### PROVIDED INFORMATION:
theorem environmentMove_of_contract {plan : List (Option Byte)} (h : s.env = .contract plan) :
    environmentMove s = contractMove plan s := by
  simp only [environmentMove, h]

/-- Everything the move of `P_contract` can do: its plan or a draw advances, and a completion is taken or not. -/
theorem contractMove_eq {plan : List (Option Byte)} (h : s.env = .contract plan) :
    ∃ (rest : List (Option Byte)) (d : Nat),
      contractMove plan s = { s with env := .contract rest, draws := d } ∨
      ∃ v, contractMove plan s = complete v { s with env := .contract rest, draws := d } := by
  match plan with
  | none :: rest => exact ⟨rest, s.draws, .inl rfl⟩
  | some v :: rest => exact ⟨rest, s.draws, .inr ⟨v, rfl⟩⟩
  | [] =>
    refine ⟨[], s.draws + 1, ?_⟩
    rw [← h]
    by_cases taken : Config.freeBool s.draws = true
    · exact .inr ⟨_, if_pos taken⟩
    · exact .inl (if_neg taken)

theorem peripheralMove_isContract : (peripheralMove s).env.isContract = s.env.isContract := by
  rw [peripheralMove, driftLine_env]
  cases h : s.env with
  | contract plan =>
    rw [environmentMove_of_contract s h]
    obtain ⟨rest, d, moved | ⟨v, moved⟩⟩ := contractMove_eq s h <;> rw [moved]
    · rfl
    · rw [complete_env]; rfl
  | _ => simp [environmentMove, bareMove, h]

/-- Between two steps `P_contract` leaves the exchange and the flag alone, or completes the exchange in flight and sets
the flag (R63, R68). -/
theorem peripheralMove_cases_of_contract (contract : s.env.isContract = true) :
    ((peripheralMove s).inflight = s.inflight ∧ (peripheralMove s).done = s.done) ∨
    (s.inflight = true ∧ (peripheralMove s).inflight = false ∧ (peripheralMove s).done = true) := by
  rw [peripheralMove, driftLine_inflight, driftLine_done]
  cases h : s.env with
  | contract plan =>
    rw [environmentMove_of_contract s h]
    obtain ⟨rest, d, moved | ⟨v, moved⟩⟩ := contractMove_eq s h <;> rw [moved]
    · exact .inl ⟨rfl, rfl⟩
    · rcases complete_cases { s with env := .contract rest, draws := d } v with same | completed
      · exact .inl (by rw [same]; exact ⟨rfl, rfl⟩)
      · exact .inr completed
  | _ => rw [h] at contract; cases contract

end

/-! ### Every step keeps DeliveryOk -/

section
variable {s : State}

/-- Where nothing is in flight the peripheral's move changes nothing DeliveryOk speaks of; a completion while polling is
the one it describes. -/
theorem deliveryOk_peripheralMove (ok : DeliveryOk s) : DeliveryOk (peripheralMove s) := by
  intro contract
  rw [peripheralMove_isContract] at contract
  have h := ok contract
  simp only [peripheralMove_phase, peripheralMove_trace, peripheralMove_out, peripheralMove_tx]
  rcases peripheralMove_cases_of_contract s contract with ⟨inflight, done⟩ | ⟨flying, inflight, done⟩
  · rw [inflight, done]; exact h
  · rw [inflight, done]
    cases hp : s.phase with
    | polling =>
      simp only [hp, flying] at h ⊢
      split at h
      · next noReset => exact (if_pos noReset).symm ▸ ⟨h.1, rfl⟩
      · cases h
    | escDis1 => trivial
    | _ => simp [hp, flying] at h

### PROBLEM TO WORK ON:
Set down exactly the line with "cases hp : s.phase with" and each line after it up to the end of the records, adding nothing.

### OUTPUT OF THE TASK:
    cases hp : s.phase with
    | polling =>
      simp only [hp, flying] at h ⊢
      split at h
      · next noReset => exact (if_pos noReset).symm ▸ ⟨h.1, rfl⟩
      · cases h
    | escDis1 => trivial
    | _ => simp [hp, flying] at h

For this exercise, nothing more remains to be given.